Despite its flaws, this is a passable story of the mob, told from a slightly unconventional angle. The participation of Mariah Carey obviously focuses more attention on her than would normally be of a co-star in a movie; but overall everyone turns in a reasonable performance in what is a watchable though not particularly spectacular crime story.

An acceptable 1.85:1 anamorphic image is provided here, which is a little grainy at times, though that probably has more to do with the source print than the transfer. All in all, probably about as good as could have been expected.

The Dolby Digital 5.1 track here is surprisingly lively for a low-key feature. There’s plenty of surround usage, and dialogue, effects and music are all presented with clarity. A more than adequate presentation for the task at hand.
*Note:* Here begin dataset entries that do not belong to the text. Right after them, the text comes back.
/-! ## Reset -/

/-- Settles O56: the reads of the vector are plain, so the rest is as written out. -/
theorem resetProcedure : Obligations.ResetProcedure := by
  intro s hplain
  let c : Cpu := { s.cpu with sp := s.cpu.sp - 3#8, p := { s.cpu.p with i := true } }
  have hread (a : Word) (h : (s.readSlot[blockOf a]).isPlain = true) :
      busRead a { s with cpu := c } = ((busRead a s).1, { s with cpu := c }) := by rw [busRead_withCpu, busRead_plain a s h]
  have hlo := hread resetVector hplain
  have hhi := hread (resetVector + 1#16) hplain
  have hreset : cpuReset s = { s with
      cpu := { c with pc := joinBytes (busRead (resetVector + 1#16) s).1 (busRead resetVector s).1 }
      nmiPending := false, nmiDelay := 0, irqRequest := 0#3, stallCycles := 0 } := by
    rw [cpuReset, show (s.setSp (s.cpu.sp - 3#8)).setFlags { s.cpu.p with i := true } = { s with cpu := c } from rfl]
    simp only [hlo, hhi, State.setPc]
  rw [hreset, joinBytes_eq]
  rfl

end Sys2Proof.Rules
end

section
/-! PROOFS. The mappers (R641 to R644): the PRG-ROM offset each one reads an address at, and what the calls of a mapper of the
contract do one after the other. -/

namespace Sys2Proof.Rules

open Sys2Proof.Machine

/-! ## PRG-ROM offsets -/

theorem windowOffset_concat (windows : List PrgWindow) (w : PrgWindow) (a : Word) :
    windowOffset (windows ++ [w]) a =
      if w.first.toNat ≤ a.toNat ∧ a.toNat ≤ w.last.toNat then w.offset + (a.toNat - w.first.toNat)
      else windowOffset windows a := by
  rw [windowOffset, List.reverse_append, List.reverse_singleton, List.singleton_append, List.find?_cons]
  by_cases h : w.first.toNat ≤ a.toNat ∧ a.toNat ≤ w.last.toNat
  · rw [if_pos h, decide_eq_true h]
  · rw [if_neg h, decide_eq_false h]
    rfl

theorem offsetAt_eq (a : Word) (before : Nat) (w : PrgWindow) :
    w.offsetAt a before =
      if w.first.toNat ≤ a.toNat ∧ a.toNat ≤ w.last.toNat then w.offset + (a.toNat - w.first.toNat) else before := by
  by_cases h : w.first.toNat ≤ a.toNat ∧ a.toNat ≤ w.last.toNat
  · rw [if_pos h]
    exact (if_pos h).trans (by rw [BitVec.toNat_sub_of_le h.1])
  · rw [if_neg h]
    exact if_neg h

/-- The window chosen last over an address decides (R641). -/
theorem foldl_offsetAt_eq_windowOffset (a : Word) (windows : List PrgWindow) :
    windows.foldl (PrgWindow.offsetAt a) (a - 0x8000#16).toNat = windowOffset windows a := by
  induction windows using List.reverseRecOn with
  | nil =>
    simp only [List.foldl_nil, windowOffset, List.reverse_nil, List.find?_nil, BitVec.toNat_sub, BitVec.toNat_ofNat]
    omega
  | append_singleton windows w ih =>
    rw [List.foldl_append, List.foldl_cons, List.foldl_nil, ih, offsetAt_eq, windowOffset_concat]

theorem prgOffset_contract (windows : List PrgWindow) (installs : List HandlerInstall) (inputs : List MapperInput)
    (banks : Nat) (a : Word) :
    prgOffset (.contract windows installs inputs) banks a = windowOffset windows a % (16384 * banks) := by
  rw [prgOffset, foldl_offsetAt_eq_windowOffset]

theorem prgOffset_nrom {a : Word} (ha : 0x8000 ≤ a.toNat) (banks : Nat) :
    prgOffset .nrom banks a = (a.toNat - 0x8000) % (16384 * banks) := by
  have hsub : (a - 0x8000#16).toNat = a.toNat - 0x8000 := by bv_omega
  rw [prgOffset, hsub]

theorem prgOffset_uxrom {a : Word} (ha : 0x8000 ≤ a.toNat) (bank banks : Nat) :
    prgOffset (.uxrom bank) banks a =
      if a.toNat < 0xC000 then bank * 16384 + (a.toNat - 0x8000) else (banks - 1) * 16384 + (a.toNat - 0xC000) := by
  have hmask : (a &&& 0x3FFF#16).toNat = a.toNat % 16384 := by
    rw [BitVec.toNat_and]
    exact Nat.and_two_pow_sub_one_eq_mod a.toNat 14
  have hlt := a.isLt
  rw [prgOffset, hmask]
  split <;> omega

theorem prgRamIndex_eq (a : Word) : prgRamIndex a = a.toNat % 8192 := by
  rw [prgRamIndex, BitVec.toNat_and]
  exact Nat.and_two_pow_sub_one_eq_mod a.toNat 13

/-! ## A mapper's calls -/

/-- From `s` to `t` a mapper of the contract made `calls`. -/
structure AfterCalls (calls : List MapperCall) (s t : State) : Prop where
  mapper : ∀ windows installs inputs, s.mapper = .contract windows installs inputs →
    t.mapper = .contract (windows ++ windowsOf calls) (installs ++ installsOf calls) inputs
  irq : ∀ q, t.irqRequest.getLsbD (sourceNumber q) = irqAfter q calls (s.irqRequest.getLsbD (sourceNumber q))
  reader : ∀ k : Fin 8, t.readSlot[k] = readerAfter k (installsOf calls) s.readSlot[k]
  writer : ∀ k : Fin 8, t.writeSlot[k] = writerAfter k (installsOf calls) s.writeSlot[k]

theorem afterCalls_nil (s : State) : AfterCalls [] s s where
  mapper windows installs inputs h := by simp [h, windowsOf, installsOf]
  irq _ := rfl
  reader _ := rfl
  writer _ := rfl

theorem AfterCalls.trans {calls more : List MapperCall} {s t u : State} (h : AfterCalls calls s t) (k : AfterCalls more t u) :
    AfterCalls (calls ++ more) s u where
  mapper windows installs inputs hs := by
    rw [k.mapper _ _ _ (h.mapper windows installs inputs hs), windowsOf, windowsOf, windowsOf, installsOf, installsOf,
      installsOf, List.filterMap_append, List.filterMap_append, List.append_assoc, List.append_assoc]
  irq q := by rw [k.irq, h.irq, irqAfter, irqAfter, irqAfter, List.foldl_append]
  reader b := by
    rw [k.reader, h.reader, readerAfter, readerAfter, readerAfter, installsOf, installsOf, installsOf, List.filterMap_append,
      List.foldl_append]
  writer b := by
    rw [k.writer, h.writer, writerAfter, writerAfter, writerAfter, installsOf, installsOf, installsOf, List.filterMap_append,
      List.foldl_append]

theorem sourceNumber_lt (q : IrqSource) : sourceNumber q < 3 := by cases q <;> decide

theorem sourceNumber_inj {p q : IrqSource} : sourceNumber p = sourceNumber q ↔ p = q := by
  cases p <;> cases q <;> decide

/-- A call that installs nothing and requests nothing leaves the mask and the slots alone. -/
theorem afterCalls_of_eq {c : MapperCall} {s t : State} (hc : installsOf [c] = [])
    (hmask : ∀ source, c ≠ .requestIrq source ∧ c ≠ .clearIrqRequest source)
    (hm : ∀ windows installs inputs, s.mapper = .contract windows installs inputs →
      t.mapper = .contract (windows ++ windowsOf [c]) installs inputs)
    (hi : t.irqRequest = s.irqRequest) (hr : t.readSlot = s.readSlot) (hw : t.writeSlot = s.writeSlot) :
    AfterCalls [c] s t where
  mapper windows installs inputs h := by rw [hm _ _ _ h, hc, List.append_nil]
  irq q := by
    rw [hi, irqAfter, List.foldl_cons, List.foldl_nil, if_neg (hmask q).1, if_neg (hmask q).2]
  reader k := by rw [hr, hc]; rfl
  writer k := by rw [hw, hc]; rfl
There is just a pretty basic set of extras here, with no commentary present, and only the following available:

The Behind The Scenes featurette is quite a bit “press kit” promotional material, but does run for nearly twenty minutes so there are some points of interest. Mira Sorvino frequently drops into the “love-in” mode of just saying how wonderful it was to work with co-stars, director, etc, etc, though this does go against the alleged rumours of friction between herself and Mariah Carey. There are a lot of clips, some of which could be regarded as spoilers. Ludicrously, in one interview segment with Sorvino where she is talking about an element of the story she (quite rightly) says that she doesn’t want to give away the plot; and then the next clip does just that. So if you do watch this, make sure it’s after viewing the main feature.

Also included is the trailer, presented in widescreen but just 2.0 stereo. Like the featurette, it includes a couple of sequences that while not being total spoilers, certainly would influence the way you would regard certain characters in the film. What’s the point of twists if you are just going to announce them in the promotional material?

DVD-ROM Content
It will come as absolutely no surprise to learn that there are no ROM extras here.

Final Thoughts
Mariah Carey in “not bad” film shocker! It’s certainly not a great film, but it’s Oscar material when compared to Glitter. The disc is technically competent, with a slightly better than expected soundtrack, but extras are somewhat basic. Overall it's OK, and perhaps a little bit different, but nothing too spectacular.